From the line with "let key := scratchKey" through the line with "tabGet (s.core (scratchCore", inclusive, return each line of the data below exactly and leave the rest out.

=== Section Start ===

/-- R165 to R167, R170, R173: LD and LDS of an access whose checks pass write the loaded bytes, sign-extended for `.b` and
`.h`; an acquire load then advances the view. R165, R170, R309, R311: a 32-bit load from the fibre's lane-private slice,
in range and aligned, in a line that is full, with no store on the way and no matrix loop that holds it: the register
takes the four bytes, the lowest first, and the fibre notes the carried stamp of the line.
Log entries 17 and 108: choices of the model. -/
def Obligations.Loads : Prop :=
  (∀ (g : Guard) (m : MemF),
    EachLane (.ld g m) (fun s _ f v => ∃ bytes k s1, m.ord ≠ .acq ∧ loadAccess s f m = .ok (bytes, k, s1) ∧
      v = putLoaded s1 f m.wid m.d bytes) ∧
    EachLane (.ld g m) (fun s _ f v => ∃ bytes k s1 s2, m.ord = .acq ∧ loadAccess s f m = .ok (bytes, k, s1) ∧
      acquireLoad s1 f [f] m k = .ok s2 ∧ v = putLoaded s2 f m.wid m.d bytes) ∧
    Flockwise (.lds g m) (fun s _ f fs v => ∃ bytes k s1 s2, loadAccess s f m = .ok (bytes, k, s1) ∧
      acquireLoad s1 f fs m k = .ok s2 ∧ v = setSreg s2 f m.d (extend m.wid (natOfBytes bytes)))) ∧
  (∀ (g : Guard) (m : MemF) (s : State) (r : Run) (f : Nat),
    Whole s r g f [] → RegsReady (.ld g m) (s.fib f) → m.wid = .w → m.space = .lane → m.ord = .plain →
    (s.fib f).queue = [] → (s.core (s.fib f).core).order = [] →
    let a := (s.op64 (s.fib f) m.base + m.ofs.signExtend 64).toNat
    let key := scratchKey (s.fib f).core ((s.fib f).slice + a)
    a % 4 = 0 → a + 4 ≤ (s.tm (s.fib f).team).p → (s.tm (s.fib f).team).p ≤ 2 ^ 22 →
    s.poisonIn key 4 = none →
    (s.core (scratchCore key)).contained = false → s.mute (s.coreAgent (scratchCore key)) = false →
    tabGet (s.core (scratchCore key)).emptyLines (scratchOfs key / 128) = none →
    (∀ i < 4, s.loopHolds (key + i) = false) →
    let ls := s.lineLs f (lineOf key) (s.line (lineOf key)).ls
    ∃ t, exec (.ld g m) s = .next t ∧
      Still ((s.noteLs f ls).modFib f fun x => x.setReg m.d.toNat (BitVec.ofNat 32 (s.num key 4))) t)

/-- R171, R173: ST and STS of an access whose checks pass join the fibre's store queue; with `.rel` every earlier store, for
STS of every fibre of GuardMask, is performed first at the scope, which for host memory is scope 5 (R446). Without it, and with no open fold, not a byte of memory
changes. R174, R330: a store outside folds that is performed at a scratchpad, or at its home at device or system scope,
leaves the merged bytes there, unless they lie in a free segment of its context's frame heap (R325); at any scope every
other byte of memory that no L1 holds dirty stays.
Log entries 38, 39 and 108: choices of the model. -/
def Obligations.Stores : Prop :=
  (∀ (g : Guard) (m : MemF),
    EachLane (.st g m) (fun s r f v => ∃ b va ps fold s1 s2, memBase s f m.base m.space .store = .ok b ∧
      checkStore s f m.space (b + m.ofs.signExtend 64) (Wid.bytes m.wid) (Wid.align m.wid) = .ok (va, ps, fold, s1) ∧
      (if m.ord = .rel then drainAt s1 f (actScope ps m.scope) false else .ok s1) = .ok s2 ∧
      v = let p := startTok s2 r m.ft [f]
        pushStore p.2 f va ps (storeBytes (p.2.fib f) m.wid m.d) m.scope m.line fold (p.2.fib f).k p.1) ∧
    Flockwise (.sts g m) (fun s r f fs v => ∃ b va ps fold s1 s2, memBase s f m.base m.space .store = .ok b ∧
      checkStore s f m.space (b + m.ofs.signExtend 64) (Wid.bytes m.wid) (Wid.align m.wid) = .ok (va, ps, fold, s1) ∧
      (if m.ord = .rel then releaseAll s1 fs (actScope ps m.scope) else .ok s1) = .ok s2 ∧
      v = let p := startTok s2 r m.ft fs
        pushStore p.2 f va ps (bytesOfNat (Wid.bytes m.wid) (sreg p.2 f m.d).toNat) m.scope m.line fold
          (if m.ord = .rel then greatestK s2 fs else (s2.fib f).k) p.1) ∧
    (∀ s r f b va ps s1, Whole s r g f [] → RegsReady (.st g m) (s.fib f) → m.ord ≠ .rel →
      memBase s f m.base m.space .store = .ok b →
      checkStore s f m.space (b + m.ofs.signExtend 64) (Wid.bytes m.wid) (Wid.align m.wid) = .ok (va, ps, none, s1) →
      ∃ t, exec (.st g m) s = .next t ∧ (∀ k, t.byte k = s.byte k) ∧ ∃ q, (t.fib f).queue = (s.fib f).queue ++ [q] ∧
        q.cells = cellsOf ps (storeBytes (s.fib f) m.wid m.d) ∧ q.scope = m.scope ∧ q.line = m.line)) ∧
  (∀ (s t : State) (core : Nat) (r : StoreReq) (k : Nat),
    r.fold = none → performStore s core r = some t → (∀ c ∈ s.clusters, tabGet c.2.dirty k = none) →
    ((∀ c ∈ r.cells, c.1 ≠ k) → t.byte k = s.byte k) ∧
    (∀ v m, (r.cells.map (·.1)).Nodup → (k, v, m) ∈ r.cells → levelOf k = .scratch ∨ ((r.scope = .device ∨ r.scope = .system) ∧
        ((s.ctx r.ctx).fhb.toNat + 0x80000 ≤ k → k < (s.ctx r.ctx).fhl.toNat → (s.ctx r.ctx).segTaken k = true)) →
      t.byte k = (s.byte k &&& ~~~m) ||| (v &&& m)))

=== Section End ===

RESULT OF THE EXERCISE:
    let key := scratchKey (s.fib f).core ((s.fib f).slice + a)
    a % 4 = 0 → a + 4 ≤ (s.tm (s.fib f).team).p → (s.tm (s.fib f).team).p ≤ 2 ^ 22 →
    s.poisonIn key 4 = none →
    (s.core (scratchCore key)).contained = false → s.mute (s.coreAgent (scratchCore key)) = false →
    tabGet (s.core (scratchCore key)).emptyLines (scratchOfs key / 128) = none →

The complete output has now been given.